The ignorance, uncertainties, preferences, prejudices, contradictions/paradoxes and other limitations of mankind ought to serve first in making us humble.  Humility is a first step in draining from us the negatives related to our limitations.  There are also other graces necessary to the life-student, like patience, respect for others along the route of life and an attitude of discovery with competence in what we do – or try to do.  For more than seven decades I have read contradictions of scientists related to other scientists, and contradictions of theologians related to other theologians.  The same game applies to various fields advancing theories – political, educational, business – various groupings engaging intra-differences.  One wonders if any field can get similar conclusions among its adherents even in using the same evidence.  If the idea of our shared search for truth is to win debates we can readily use the same evidence to prove two or more sides of an issue (question).  Teaching forensic debate I accented to the students that, if winning the debate was the point rather than finding the best solution to the question, they could simply shift presuppositions from one debate to the other, become excellent in presentation (voice, language and bodily action) and skillful development of rhetoric – and they would be declared the winners.  Whose views gain the field, and imply or prove the assumptions that lead to this or that conclusion?  Funding has something to do with it, the acceptance of the most sophisticated has something to do with it, the conflict between groups has something to do with it – especially in the put down between groups occurring along the crowded highways those searchers are traveling to reach the destination of reality or truth.  Human weaknesses noted above have something to do with distraction/confusion along the way that may detour us from truth.

The Smithsonian magazine is excellent in what it has apparently decided to be its mission.  A means to that mission is the straightforward belief in spontaneous evolution.  It simply follows the emerging patterns of science as guided by the natural law of evolution that began at-large acceptance with the scriptures of Darwin.  Like all assumptions the bodies of material emerging from those who believe in them follow a literary pattern that either does not assume vital error in it, or that if carried through to the end it will be found as not having competition.  All this appears to help us to move along with greater efficiency because we are not held up by presenting caveats, doubts, exceptions and the like in getting to our point.  When a story is told covering the variants there is an underlying feeling that it is interesting (as history), and may be an illustration of human problem-solving.  This is supposed to carry the mystery (unknowns) of the conclusions. In the Smithsonian issue for January 2015 the story of the disappearance of Amelia Earhart is told.  Five or six theories of what happened to her, the navigator, and the airplane have circulated widely since the 1937 event.  I remember it well, and have reviewed various theories of what happened.  Some of the stories become somewhat bizarre.  Persons who believe strongly in scientific methods and orderly search of information hold theories different from each other, and believe their evidence proves or leans in the direction of their theories.  Here the author reports what is available, but in the end the problem is not solved, the fortunes spent on searching for clues, and the ongoing of the expensive ventures to find the plane seem bizarre given the projects needing attention that would contribute much more to the benefit of mankind.  Some persons might make fun of Christians interested in the story of Ruth or Esther, in the Bible, stories carrying meaning to life context, but devote years of trying to find Earhart’s airplane and two skeletons.  The only purpose is to provide evidence of what amounts to an interest in a rather moot point.
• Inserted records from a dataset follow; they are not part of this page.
-- ==== Sys2Proof/Decode.lean ====
section
/-! DEFINITION. The decoder, from the fields of a frame and from the bytes of a frame, and after it the encoder
(spec/30_encoding.md R70, R71, R72, R80, R82; spec/41_command_dispatch.md R142; spec/43_page_write.md R170). -/

namespace Sys2Proof

/-! ### Bytes and 16-bit fields (R53, R54, R71) -/

/-- `v[7:0]`. -/
def lowByte (v : Half) : Byte := v.extractLsb' 0 8

/-- `v[15:8]`. -/
def highByte (v : Half) : Byte := v.extractLsb' 8 8

/-- Little-endian pair assembly (R12 law 1, R71): `zext_16(lo) | (zext_16(hi) << 8)`. -/
def pairLE (lo hi : Byte) : Half := lo.setWidth 16 ||| (hi.setWidth 16 <<< 8)

/-- Big-endian pair `{hi, lo}` of the record image and the record id (R54). -/
def pairBE (hi lo : Byte) : Half := hi ++ lo

/-- `xor_fold` (R11): the exclusive or of all bytes of a list, 0 for the empty list. -/
def xorFold (l : List Byte) : Byte := l.foldr (· ^^^ ·) 0#8

/-! ### From the fields of a complete frame to a command -/

/-- The page selector of writeData (R170, R82). -/
def selectPage (address : Half) (page d1 d2 d3 d4 : Byte) : Instr :=
  if page = pageFirst then .writeP6 address d1 d2 d3 d4
  else if page = 7#8 then .writeP7 address d1 d2 d3 d4
  else if page = 8#8 then .writeP8 address d1 d2 d3 d4
  else if page = pageLast then .writeP9 address d1 d2 d3 d4
  else .writeOther address page

/-- The command map (R82) in the order of the tests of R142. `pl` is the payload buffer; the length only tells a frame that
carries no page byte from one that does, and changes no effect (notes/assumptions/20.md). -/
def decodeCommand (cfg : Config) (address fc : Half) (len : Nat) (pl : Nat → Byte) : Instr :=
  if fc = cfg.fcInitPort then .initPort address
  else if fc = cfg.fcSetAntenna then .setAntenna address
  else if fc = cfg.fcRequest then .request address
  else if fc = cfg.fcAntiColl then .antiColl address
  else if fc = cfg.fcSelect then .select address
  else if fc = cfg.fcHalt then .halt address
  else if fc = cfg.fcRead then .readData address
  else if fc = cfg.fcWrite then
    if len = 0 then .writeData address (pl 0) (pl 1) (pl 2) (pl 3) (pl 4)
    else selectPage address (pl 0) (pl 1) (pl 2) (pl 3) (pl 4)
  else .unknown address fc

/-! ### From the bytes of a frame to a command -/

/-- Wire bytes 5 onward of a frame with payload length `n` (R70): address, function code, payload, checksum (not looked at,
R72). Payload positions at or beyond `n` read 0 (R176). -/
def decodeBody (cfg : Config) (n : Nat) : List Byte → Except DecodeError (Instr × List Byte)
  | a0 :: a1 :: f0 :: f1 :: t =>
    if t.length < n + 1 then .error .truncated
    else .ok (decodeCommand cfg (pairLE a0 a1) (pairLE f0 f1) n (fun i => (t.take n).getD i 0#8), t.drop (n + 1))
  | _ => .error .truncated

/-- Wire bytes 3, 4 (R71): accepted only when `5 <= rawLen <= 69`. -/
def decodeLength (cfg : Config) : List Byte → Except DecodeError (Instr × List Byte)
  | l0 :: l1 :: t =>
    let raw := (pairLE l0 l1).toNat
    if raw < rxOverhead then .error .lengthUnderflow
    else if raw - rxOverhead > payloadCap then .error .lengthOverCapacity
    else decodeBody cfg (raw - rxOverhead) t
  | _ => .error .truncated

/-- Wire byte 2. -/
def decodeStart (cfg : Config) : List Byte → Except DecodeError (Instr × List Byte)
  | s1 :: t => if s1 = sync1 then decodeLength cfg t else .error .badSecondSync
  | [] => .error .truncated

/-- The command that the bytes of one frame stand for, with the bytes after the frame; total, rejecting by name (R70, R83). -/
def decode (cfg : Config) : List Byte → Except DecodeError (Instr × List Byte)
  | s0 :: t => if s0 = sync0 then decodeStart cfg t else .error .badFirstSync
  | [] => .error .truncated

/-! ### The encoder -/

/-- The bytes of a command frame (R70) with a given checksum byte. -/
def frameBytes (address fc : Half) (payload : List Byte) (checksum : Byte) : List Byte :=
  let raw : Half := BitVec.ofNat 16 (payload.length + rxOverhead)
  [sync0, sync1, lowByte raw, highByte raw, lowByte address, highByte address, lowByte fc, highByte fc]
    ++ payload ++ [checksum]

/-- The filler checksum (R72): the exclusive or of wire bytes 5 to 8+n. -/
def fillerChecksum (address fc : Half) (payload : List Byte) : Byte :=
  lowByte address ^^^ highByte address ^^^ lowByte fc ^^^ highByte fc ^^^ xorFold payload

/-- The address field of a command's frame. -/
def Instr.address : Instr → Half
  | .initPort a | .setAntenna a | .request a | .antiColl a | .select a | .halt a | .readData a => a
  | .writeData a _ _ _ _ _ | .writeP6 a _ _ _ _ | .writeP7 a _ _ _ _ | .writeP8 a _ _ _ _ | .writeP9 a _ _ _ _ => a
  | .writeOther a _ | .unknown a _ => a

/-- The function code of a command's frame under a configuration (R82). -/
def Instr.functionCode (cfg : Config) : Instr → Half
  | .initPort _ => cfg.fcInitPort
  | .setAntenna _ => cfg.fcSetAntenna
  | .request _ => cfg.fcRequest
  | .antiColl _ => cfg.fcAntiColl
  | .select _ => cfg.fcSelect
  | .halt _ => cfg.fcHalt
  | .readData _ => cfg.fcRead
  | .writeData _ _ _ _ _ _ | .writeP6 _ _ _ _ _ | .writeP7 _ _ _ _ _ | .writeP8 _ _ _ _ _ | .writeP9 _ _ _ _ _ => cfg.fcWrite
  | .writeOther _ _ => cfg.fcWrite
  | .unknown _ fc => fc

/-- A payload that carries a command's operands: none for the commands that read none (R81), five bytes for a page (R80). -/
def Instr.payload : Instr → List Byte
  | .initPort _ | .setAntenna _ | .request _ | .antiColl _ | .select _ | .halt _ | .readData _ => []
  | .writeData _ _ _ _ _ _ => []
  | .writeP6 _ d1 d2 d3 d4 => [pageFirst, d1, d2, d3, d4]
  | .writeP7 _ d1 d2 d3 d4 => [7#8, d1, d2, d3, d4]
  | .writeP8 _ d1 d2 d3 d4 => [8#8, d1, d2, d3, d4]
  | .writeP9 _ d1 d2 d3 d4 => [pageLast, d1, d2, d3, d4]
  | .writeOther _ page => page :: List.replicate pageData 0#8
  | .unknown _ _ => []

/-- The frame of a well-formed command, with the filler checksum. -/
def encode (cfg : Config) (i : Instr) : List Byte :=
  frameBytes i.address (i.functionCode cfg) i.payload (fillerChecksum i.address (i.functionCode cfg) i.payload)

/-! ### The words of spec/opcode_table.json -/

/-- The payload bytes of a table word: its bits 15..0 are the function code, and the bits above count on as payload bytes,
`pl[0]` lowest (notes/assumptions/22.md). The table gives every row 16 bits, so its frames have an empty payload. -/
def tablePayload (nbits w : Nat) : List Byte :=
  (List.range (min ((nbits - 16) / 8) payloadCap)).map (fun i => BitVec.ofNat 8 (w >>> (16 + 8 * i)))

/-- What the decoder reads from a table word laid out as a whole frame with address 0, under the configuration of
`State.reset` (notes/assumptions/2.md, 22.md). -/
def decodeTableWord (nbits w : Nat) : Option Instr :=
  match decode Config.example0 (frameBytes 0#16 (BitVec.ofNat 16 w) (tablePayload nbits w) 0#8) with
  | .ok (i, _) => some i
  | .error _ => none

end Sys2Proof
end

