-- ==== Sys2Proof/Machine/State.lean ====
section
/-! DEFINITION. The state of one frame engine instance (spec/10_state.md R20 to R39), the events that cross its boundary
(R40 to R47), and the state after reset (R38). Plain data throughout. -/

namespace Sys2Proof.Machine

/-- The receiver's sequencing state (R21). `complete` is entered and left inside one byte event. -/
inductive RxState where
  | idle | start | length | address | functionCode | data | checksumSkip | complete
  deriving DecidableEq, Repr

/-- The byte space PL (R50) as its cells in canonical form; what an unlisted index reads as, and the form, are in
Machine/Ops.lean. -/
abbrev Memory := List Host.Cell

/-- The frame registers (R26). -/
structure Frame where
  length       : Half
  address      : Half
  functionCode : Half
  payload      : Memory
  deriving DecidableEq, Repr

/-- What the sync byte and reset leave in the frame registers (R27, R38). -/
abbrev Frame.cleared : Frame := { length := 0#16, address := 0#16, functionCode := 0#16, payload := [] }

/-- The cartridge record, thirteen fields (R29 to R35). -/
structure Record where
  id                    : Half
  magicNumber           : Half
  cartridgeType         : Nibble
  material              : Nibble
  red                   : Byte
  green                 : Byte
  blue                  : Byte
  initialLength         : Len20
  usedLength            : Len20
  printTemperature      : Byte
  firstLayerTemperature : Byte
  dateCode              : Half
  xorTrailer            : Byte
  deriving DecidableEq, Repr

/-- The names of the record's fields, for a host read (R44). -/
inductive RecordField where
  | id | magicNumber | cartridgeType | material | red | green | blue | initialLength | usedLength
  | printTemperature | firstLayerTemperature | dateCode | xorTrailer
  deriving DecidableEq, Repr

/-- `HostWrite(field, value)` (R44): one field, a value of that field's width. `id` is not writable, so it has no write. -/
inductive HostWrite where
  | magicNumber (v : Half)
  | cartridgeType (v : Nibble)
  | material (v : Nibble)
  | red (v : Byte)
  | green (v : Byte)
  | blue (v : Byte)
  | initialLength (v : Len20)
  | usedLength (v : Len20)
  | printTemperature (v : Byte)
  | firstLayerTemperature (v : Byte)
  | dateCode (v : Half)
  | xorTrailer (v : Byte)
  deriving DecidableEq, Repr

/-- What can happen to the engine, one event a step: the byte event (R40), the host's accesses between byte events
(R44, R45) and reset (R230). -/
inductive Event where
  | rxByte (b : Byte) (now : Time)
  | hostWrite (w : HostWrite)
  | hostRead (f : RecordField)
  | hostLoad (r : Record)
  | reset
  deriving DecidableEq, Repr

/-- What the engine hands out: a response (R41), a save of the whole record with the instance's store offset (R42, R6), an
unknown command code (R43), and the value a host read returned (R44), extended with zeros to the widest field. -/
inductive Output where
  | response (bytes : List Byte)
  | save (offset : Nat) (r : Record)
  | unknownCmd (fc : Half)
  | hostData (f : RecordField) (v : Len20)
  deriving DecidableEq, Repr

/-- The causes of a framing abort (R11, R200 to R204). Ghost: the hardware records none (R208; notes/assumptions/19.md). -/
inductive AbortCause where
  | badSecondSync | lengthUnderflow | lengthOverCapacity | rxTimeout
  deriving DecidableEq, Repr

/-- The state. `cfg` is the instance's configuration, which no event changes (R20; notes/assumptions/1.md). `inputs` are the
events still to come and `outputs` what has been emitted, both oldest first (notes/assumptions/5.md, 6.md). `aborts` is the
model's own ghost (notes/assumptions/19.md). -/
structure State where
  cfg     : Config
  rxState : RxState
  pairHi  : Bool
  rxIndex : BitVec 7
  tStart  : Time
  frm     : Frame
  record  : Record
  inputs  : List Event
  outputs : List Output
  aborts  : List AbortCause
  deriving DecidableEq, Repr

/-- Why the machine stops. The hardware never does ("Nothing in this subsystem is fatal", R200). -/
inductive Fault where
  /-- Raised by the Data state when `rx_index` names no cell of the payload buffer (R51). Safe: no state that satisfies
  `Inv` raises it (notes/assumptions/21.md). -/
  | payloadIndexOutOfRange
  deriving DecidableEq, Repr

/-- Why an instruction has no meaning. -/
inductive Refusal where
  /-- Raised by an arm of `exec` whose instruction is not modelled yet; no arm is such. Safe. -/
  | notModelled (mnemonic : String)
  deriving DecidableEq, Repr

/-- The record at construction (R38, decision D18; notes/assumptions/3.md, 4.md): the firmware defaults of the source
("magic number, PLA, white, zero lengths") and the configuration's defaults for what it leaves open. -/
def Record.defaults (cfg : Config) : Record where
  id                    := cfg.slotId
  magicNumber           := cfg.magicDefault
  cartridgeType         := ctNormal
  material              := matPLA
  red                   := 0xFF#8
  green                 := 0xFF#8
  blue                  := 0xFF#8
  initialLength         := 0#20
  usedLength            := 0#20
  printTemperature      := cfg.ptDefault
  firstLayerTemperature := cfg.fltDefault
  dateCode              := cfg.dateDefault
  xorTrailer            := cfg.xtDefault

/-- An instance right after construction with a configuration (R38, R230). -/
def State.resetWith (cfg : Config) : State where
  cfg     := cfg
  rxState := .idle
  pairHi  := false
  rxIndex := 0#7
  tStart  := 0#32
  frm     := Frame.cleared
  record  := Record.defaults cfg
  inputs  := []
  outputs := []
  aborts  := []

/-- The machine right after reset, with the configuration of notes/assumptions/2.md and 3.md. -/
def State.reset : State := State.resetWith Config.example0

end Sys2Proof.Machine
end

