theorem byteEvent_indistinct (h : Indistinct s t) (b : Byte) (now : Time) :
    ∃ s' t', byteEvent b now s = .next s' ∧ byteEvent b now t = .next t' ∧ Indistinct s' t' := by
  obtain ⟨outside, m, sound, ms, mt⟩ := h
  obtain ⟨m', hm⟩ := rxAction_answers (sound.timeoutCheck now) b now
  obtain ⟨s', hs, ms'⟩ := ms.consumeByte hm
  obtain ⟨t', ht, mt'⟩ := mt.consumeByte hm
  have outside' : SameOutside s' t' :=
    (consumeByte_sameOutside hs).symm.trans (outside.trans (consumeByte_sameOutside ht))
  rw [byteEvent_of_next hs, byteEvent_of_next ht]
  by_cases complete : m'.rxState = .complete
  · obtain ⟨hs', -, -, frm, -⟩ := ms'.all complete RxState.noConfusion RxState.noConfusion
    obtain ⟨ht', -, -, frm', -⟩ := mt'.all complete RxState.noConfusion RxState.noConfusion
    exact dispatchTap_indistinct outside' hs' ht' (frm'.trans frm.symm)
  · have sound' : Inv m' := (rxAction_settles (sound.timeoutCheck now) hm).resolve_right fun h => complete h.1
    rw [dispatchTap_of_not_complete (ms'.rxState ▸ complete), dispatchTap_of_not_complete (mt'.rxState ▸ complete)]
    exact ⟨s', t', rfl, rfl, outside', m', sound', ms', mt'⟩

theorem runEvent_indistinct (h : Indistinct s t) (e : Event) :
    ∃ s' t', runEvent e s = .next s' ∧ runEvent e t = .next t' ∧ Indistinct s' t' := by
  have ⟨⟨cfg, record, inputs, outputs⟩, m, sound, ms, mt⟩ := h
  cases e with
  | rxByte b now => exact byteEvent_indistinct h b now
  | hostWrite w =>
    exact ⟨_, _, rfl, rfl, ⟨cfg, congrArg (·.hostWrite w) record, inputs, outputs⟩, m, sound,
      ms.outside .., mt.outside ..⟩
  | hostRead f =>
    refine ⟨_, _, rfl, rfl, ⟨cfg, record, inputs, ?_⟩, m, sound, ms.outside .., mt.outside ..⟩
    simp only [State.hostRead, State.emit_outputs, record, outputs]
  | hostLoad r =>
    refine ⟨_, _, rfl, rfl, ⟨cfg, ?_, inputs, outputs⟩, m, sound, ms.outside .., mt.outside ..⟩
    simp only [State.hostLoad, State.setRecord_record, record]
  | reset => exact ⟨_, _, rfl, rfl, .of_idle ⟨cfg, congrArg Record.defaults cfg, inputs, outputs⟩ rfl rfl⟩

theorem step_indistinct (h : Indistinct s t) : ∃ s' t', step s = .next s' ∧ step t = .next t' ∧ Indistinct s' t' := by
  have ⟨⟨cfg, record, inputs, outputs⟩, m, sound, ms, mt⟩ := h
  cases hin : s.inputs with
  | nil => exact ⟨s, t, step_of_nil hin, step_of_nil (inputs.trans hin), h⟩
  | cons e rest =>
    rw [step_of_cons hin, step_of_cons (inputs.trans hin)]
    exact runEvent_indistinct (s := s.setInputs rest) (t := t.setInputs rest)
      ⟨⟨cfg, record, rfl, outputs⟩, m, sound, ms.outside .., mt.outside ..⟩ e

theorem run_indistinct (n : Nat) (h : Indistinct s t) :
    ∃ s' t', Host.Core.run core n s = .next s' ∧ Host.Core.run core n t = .next t' ∧ Indistinct s' t' := by
  induction n generalizing s t with
  | zero => exact ⟨s, t, rfl, rfl, h⟩
  | succ n ih =>
    obtain ⟨s', t', hs, ht, h'⟩ := step_indistinct h
    rw [run_succ_of_step hs, run_succ_of_step ht]
    exact ih h'

end Run

/-- Settles O19: no step tells two states apart whose receivers are Idle, so no run does. -/
theorem idleRegistersAreUnobservable : Obligations.IdleRegistersAreUnobservable := by
  intro n s s' ⟨hs, hs', cfg, record, inputs, outputs⟩
  have indistinct : Indistinct s s' := .of_idle ⟨cfg.symm, record.symm, inputs.symm, outputs.symm⟩ hs hs'
  obtain ⟨t, t', ht, ht', h⟩ := run_indistinct n indistinct
  obtain ⟨-, record', -, outputs'⟩ := h.1
  exact ⟨t, t', ht, ht', outputs'.symm, record'.symm, h.rxState_eq.symm⟩

end Sys2Proof.Machine
end

section
/-! A whole frame delivered byte by byte (spec/40_frame_receiver.md R100 to R112) against the decoder of bytes
(spec/30_encoding.md R70): stage by stage, the receiver in the state that reads a part of the frame runs what the decoder's
stage for that part answers. -/

namespace Sys2Proof

/-! ### What an answer of each decoder stage says of the bytes -/

section Stages

variable {cfg : Config} {l rest : List Byte} {i : Instr}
Another story in the Smithsonian issue relates to String Theory.  It is well written by Brian Greene who makes some of the theory understandable for many relating to evolution and mathematics. Greene has given much of his life to the theory – inadequate evidence, extension of space/time, other universes, addition of another dimension than up/down, backward/forward and right/left – and, so the story proceeds.  I wonder why entrancing science is seen by some as violation of faith in God, or cause to doubt God.  Indeed, it can humble persons of faith to wrestle with competing theories that omit faith in God.  Freedom permits it.